- _Data supplied_
-- ==== Sys2Proof/Laws/PerInstr.lean ====
section
/-! SUPPORT. Per instruction: the decoder reads back what the encoder writes, with every operand (spec 08 R204, R207-R212). -/

namespace Sys2Proof.Laws.Encoding

set_option Elab.async false

/-- The decoder gives instruction `i` for the word that the encoder gives it; an event of the device or the host has no word. -/
def Statement (i : Instr) : Prop := ∀ w : Code, encode i = some w → decodeWord w = some i

theorem noWord {i : Instr} (h : encodeNat i = none) : Statement i := fun w hw => by simp [encode, h] at hw

theorem roundS {i : Instr} (m o : Nat) (h : encodeNat i = sWord m o) (hm : m < 64) (hd : o < 2 ^ 24 ∧ decodeS m o = some i) :
    Statement i := fun w hw => by
  have e : w = BitVec.ofNat 32 (m * 2 ^ 24 + o) := by simpa [encode, h, sWord] using hw.symm
  have t : w.toNat = m * 2 ^ 24 + o := by rw [e, BitVec.toNat_ofNat]; omega
  rw [decodeWord, t, decodeNat_s m o hm hd.1, hd.2]

theorem roundV {i : Instr} (m o : Nat) (h : encodeNat i = vWord m o) (hm : m < 64) (hd : o < 2 ^ 24 ∧ decodeV m o = some i) :
    Statement i := fun w hw => by
  have e : w = BitVec.ofNat 32 (2 ^ 30 + m * 2 ^ 24 + o) := by simpa [encode, h, vWord] using hw.symm
  have t : w.toNat = 2 ^ 30 + m * 2 ^ 24 + o := by rw [e, BitVec.toNat_ofNat]; omega
  rw [decodeWord, t, decodeNat_v m o hm hd.1, hd.2]

theorem add (d : SReg) (a : SReg) (b : SReg) : Statement (.add d a b) := by
  refine roundS 0x00 (e17 d + e10 a + e3 b + 0) rfl (by decide) ?_
  generalize h : e17 d + e10 a + e3 b + 0 = o
  obtain ⟨k, k0, k1, k2, k3⟩ := shape0 d a b 0 0 (by decide) (by decide) o h
  refine ⟨k, ?_⟩
  rw [decodeS_0]
  simp only [decS00, k0, k1, k2, k3]

theorem sub (d : SReg) (a : SReg) (b : SReg) : Statement (.sub d a b) := by
  refine roundS 0x00 (e17 d + e10 a + e3 b + 1) rfl (by decide) ?_
  generalize h : e17 d + e10 a + e3 b + 1 = o
  obtain ⟨k, k0, k1, k2, k3⟩ := shape0 d a b 1 1 (by decide) (by decide) o h
  refine ⟨k, ?_⟩
  rw [decodeS_0]
  simp only [decS00, k0, k1, k2, k3]

theorem and (d : SReg) (a : SReg) (b : SReg) : Statement (.and d a b) := by
  refine roundS 0x00 (e17 d + e10 a + e3 b + 2) rfl (by decide) ?_
  generalize h : e17 d + e10 a + e3 b + 2 = o
  obtain ⟨k, k0, k1, k2, k3⟩ := shape0 d a b 2 2 (by decide) (by decide) o h
  refine ⟨k, ?_⟩
  rw [decodeS_0]
  simp only [decS00, k0, k1, k2, k3]

theorem or (d : SReg) (a : SReg) (b : SReg) : Statement (.or d a b) := by
  refine roundS 0x00 (e17 d + e10 a + e3 b + 3) rfl (by decide) ?_
  generalize h : e17 d + e10 a + e3 b + 3 = o
  obtain ⟨k, k0, k1, k2, k3⟩ := shape0 d a b 3 3 (by decide) (by decide) o h
  refine ⟨k, ?_⟩
  rw [decodeS_0]
  simp only [decS00, k0, k1, k2, k3]

theorem xor (d : SReg) (a : SReg) (b : SReg) : Statement (.xor d a b) := by
  refine roundS 0x00 (e17 d + e10 a + e3 b + 4) rfl (by decide) ?_
  generalize h : e17 d + e10 a + e3 b + 4 = o
  obtain ⟨k, k0, k1, k2, k3⟩ := shape0 d a b 4 4 (by decide) (by decide) o h
  refine ⟨k, ?_⟩
  rw [decodeS_0]
  simp only [decS00, k0, k1, k2, k3]

theorem andn (d : SReg) (a : SReg) (b : SReg) : Statement (.andn d a b) := by
  refine roundS 0x00 (e17 d + e10 a + e3 b + 5) rfl (by decide) ?_
  generalize h : e17 d + e10 a + e3 b + 5 = o
  obtain ⟨k, k0, k1, k2, k3⟩ := shape0 d a b 5 5 (by decide) (by decide) o h
  refine ⟨k, ?_⟩
  rw [decodeS_0]
  simp only [decS00, k0, k1, k2, k3]

theorem shl (d : SReg) (a : SReg) (b : SReg) : Statement (.shl d a b) := by
  refine roundS 0x00 (e17 d + e10 a + e3 b + 6) rfl (by decide) ?_
  generalize h : e17 d + e10 a + e3 b + 6 = o
  obtain ⟨k, k0, k1, k2, k3⟩ := shape0 d a b 6 6 (by decide) (by decide) o h
  refine ⟨k, ?_⟩
  rw [decodeS_0]
  simp only [decS00, k0, k1, k2, k3]

theorem shr (d : SReg) (a : SReg) (b : SReg) : Statement (.shr d a b) := by
  refine roundS 0x00 (e17 d + e10 a + e3 b + 7) rfl (by decide) ?_
  generalize h : e17 d + e10 a + e3 b + 7 = o
  obtain ⟨k, k0, k1, k2, k3⟩ := shape0 d a b 7 7 (by decide) (by decide) o h
  refine ⟨k, ?_⟩
  rw [decodeS_0]
  simp only [decS00, k0, k1, k2, k3]

theorem sra (d : SReg) (a : SReg) (b : SReg) : Statement (.sra d a b) := by
  refine roundS 0x01 (e17 d + e10 a + e3 b + 0) rfl (by decide) ?_
  generalize h : e17 d + e10 a + e3 b + 0 = o
  obtain ⟨k, k0, k1, k2, k3⟩ := shape0 d a b 0 0 (by decide) (by decide) o h
  refine ⟨k, ?_⟩
  rw [decodeS_1]
  simp only [decS01, k0, k1, k2, k3]

theorem rot (d : SReg) (a : SReg) (b : SReg) : Statement (.rot d a b) := by
  refine roundS 0x01 (e17 d + e10 a + e3 b + 1) rfl (by decide) ?_
  generalize h : e17 d + e10 a + e3 b + 1 = o
  obtain ⟨k, k0, k1, k2, k3⟩ := shape0 d a b 1 1 (by decide) (by decide) o h
  refine ⟨k, ?_⟩
  rw [decodeS_1]
  simp only [decS01, k0, k1, k2, k3]

theorem min (d : SReg) (a : SReg) (b : SReg) : Statement (.min d a b) := by
  refine roundS 0x01 (e17 d + e10 a + e3 b + 2) rfl (by decide) ?_
  generalize h : e17 d + e10 a + e3 b + 2 = o
  obtain ⟨k, k0, k1, k2, k3⟩ := shape0 d a b 2 2 (by decide) (by decide) o h
  refine ⟨k, ?_⟩
  rw [decodeS_1]
  simp only [decS01, k0, k1, k2, k3]

theorem max (d : SReg) (a : SReg) (b : SReg) : Statement (.max d a b) := by
  refine roundS 0x01 (e17 d + e10 a + e3 b + 3) rfl (by decide) ?_
  generalize h : e17 d + e10 a + e3 b + 3 = o
  obtain ⟨k, k0, k1, k2, k3⟩ := shape0 d a b 3 3 (by decide) (by decide) o h
  refine ⟨k, ?_⟩
  rw [decodeS_1]
  simp only [decS01, k0, k1, k2, k3]

theorem minu (d : SReg) (a : SReg) (b : SReg) : Statement (.minu d a b) := by
  refine roundS 0x01 (e17 d + e10 a + e3 b + 4) rfl (by decide) ?_
  generalize h : e17 d + e10 a + e3 b + 4 = o
  obtain ⟨k, k0, k1, k2, k3⟩ := shape0 d a b 4 4 (by decide) (by decide) o h
  refine ⟨k, ?_⟩
  rw [decodeS_1]
  simp only [decS01, k0, k1, k2, k3]

theorem maxu (d : SReg) (a : SReg) (b : SReg) : Statement (.maxu d a b) := by
  refine roundS 0x01 (e17 d + e10 a + e3 b + 5) rfl (by decide) ?_
  generalize h : e17 d + e10 a + e3 b + 5 = o
  obtain ⟨k, k0, k1, k2, k3⟩ := shape0 d a b 5 5 (by decide) (by decide) o h
  refine ⟨k, ?_⟩
  rw [decodeS_1]
  simp only [decS01, k0, k1, k2, k3]

theorem mul (d : SReg) (a : SReg) (b : SReg) : Statement (.mul d a b) := by
  refine roundS 0x01 (e17 d + e10 a + e3 b + 6) rfl (by decide) ?_
  generalize h : e17 d + e10 a + e3 b + 6 = o
  obtain ⟨k, k0, k1, k2, k3⟩ := shape0 d a b 6 6 (by decide) (by decide) o h
  refine ⟨k, ?_⟩
  rw [decodeS_1]
  simp only [decS01, k0, k1, k2, k3]

theorem mulh (d : SReg) (a : SReg) (b : SReg) : Statement (.mulh d a b) := by
  refine roundS 0x01 (e17 d + e10 a + e3 b + 7) rfl (by decide) ?_
  generalize h : e17 d + e10 a + e3 b + 7 = o
  obtain ⟨k, k0, k1, k2, k3⟩ := shape0 d a b 7 7 (by decide) (by decide) o h
  refine ⟨k, ?_⟩
  rw [decodeS_1]
  simp only [decS01, k0, k1, k2, k3]

theorem mulhu (d : SReg) (a : SReg) (b : SReg) : Statement (.mulhu d a b) := by
  refine roundS 0x02 (e17 d + e10 a + e3 b + 0) rfl (by decide) ?_
  generalize h : e17 d + e10 a + e3 b + 0 = o
  obtain ⟨k, k0, k1, k2, k3⟩ := shape0 d a b 0 0 (by decide) (by decide) o h
  refine ⟨k, ?_⟩
  rw [decodeS_2]
  simp only [decS02, k0, k1, k2, k3]

theorem div (d : SReg) (a : SReg) (b : SReg) : Statement (.div d a b) := by
  refine roundS 0x02 (e17 d + e10 a + e3 b + 1) rfl (by decide) ?_
  generalize h : e17 d + e10 a + e3 b + 1 = o
  obtain ⟨k, k0, k1, k2, k3⟩ := shape0 d a b 1 1 (by decide) (by decide) o h
  refine ⟨k, ?_⟩
  rw [decodeS_2]
  simp only [decS02, k0, k1, k2, k3]

theorem divu (d : SReg) (a : SReg) (b : SReg) : Statement (.divu d a b) := by
  refine roundS 0x02 (e17 d + e10 a + e3 b + 2) rfl (by decide) ?_
  generalize h : e17 d + e10 a + e3 b + 2 = o
  obtain ⟨k, k0, k1, k2, k3⟩ := shape0 d a b 2 2 (by decide) (by decide) o h
  refine ⟨k, ?_⟩
  rw [decodeS_2]
  simp only [decS02, k0, k1, k2, k3]

theorem rem (d : SReg) (a : SReg) (b : SReg) : Statement (.rem d a b) := by
  refine roundS 0x02 (e17 d + e10 a + e3 b + 3) rfl (by decide) ?_
  generalize h : e17 d + e10 a + e3 b + 3 = o
  obtain ⟨k, k0, k1, k2, k3⟩ := shape0 d a b 3 3 (by decide) (by decide) o h
  refine ⟨k, ?_⟩
  rw [decodeS_2]
  simp only [decS02, k0, k1, k2, k3]

theorem remu (d : SReg) (a : SReg) (b : SReg) : Statement (.remu d a b) := by
  refine roundS 0x02 (e17 d + e10 a + e3 b + 4) rfl (by decide) ?_
  generalize h : e17 d + e10 a + e3 b + 4 = o
  obtain ⟨k, k0, k1, k2, k3⟩ := shape0 d a b 4 4 (by decide) (by decide) o h
  refine ⟨k, ?_⟩
  rw [decodeS_2]
  simp only [decS02, k0, k1, k2, k3]

theorem clz (d : SReg) (a : SReg) : Statement (.clz d a) := by
  refine roundS 0x02 (e17 d + e10 a + 5) rfl (by decide) ?_
  generalize h : e17 d + e10 a + 5 = o
  obtain ⟨k, k0, k1, k2, k3⟩ := shape1 d a 5 5 (by decide) (by decide) o h
  refine ⟨k, ?_⟩
  rw [decodeS_2]
  simp only [decS02, zero, if_true, k0, k1, k2, k3]

theorem ctz (d : SReg) (a : SReg) : Statement (.ctz d a) := by
  refine roundS 0x02 (e17 d + e10 a + 6) rfl (by decide) ?_
  generalize h : e17 d + e10 a + 6 = o
  obtain ⟨k, k0, k1, k2, k3⟩ := shape1 d a 6 6 (by decide) (by decide) o h
  refine ⟨k, ?_⟩
  rw [decodeS_2]
  simp only [decS02, zero, if_true, k0, k1, k2, k3]

theorem popc (d : SReg) (a : SReg) : Statement (.popc d a) := by
  refine roundS 0x02 (e17 d + e10 a + 7) rfl (by decide) ?_
  generalize h : e17 d + e10 a + 7 = o
  obtain ⟨k, k0, k1, k2, k3⟩ := shape1 d a 7 7 (by decide) (by decide) o h
  refine ⟨k, ?_⟩
  rw [decodeS_2]
  simp only [decS02, zero, if_true, k0, k1, k2, k3]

- _Your objective_
Copy every line of the listing that includes the string "simpa".

- _Task response_
  have e : w = BitVec.ofNat 32 (m * 2 ^ 24 + o) := by simpa [encode, h, sWord] using hw.symm
  have e : w = BitVec.ofNat 32 (2 ^ 30 + m * 2 ^ 24 + o) := by simpa [encode, h, vWord] using hw.symm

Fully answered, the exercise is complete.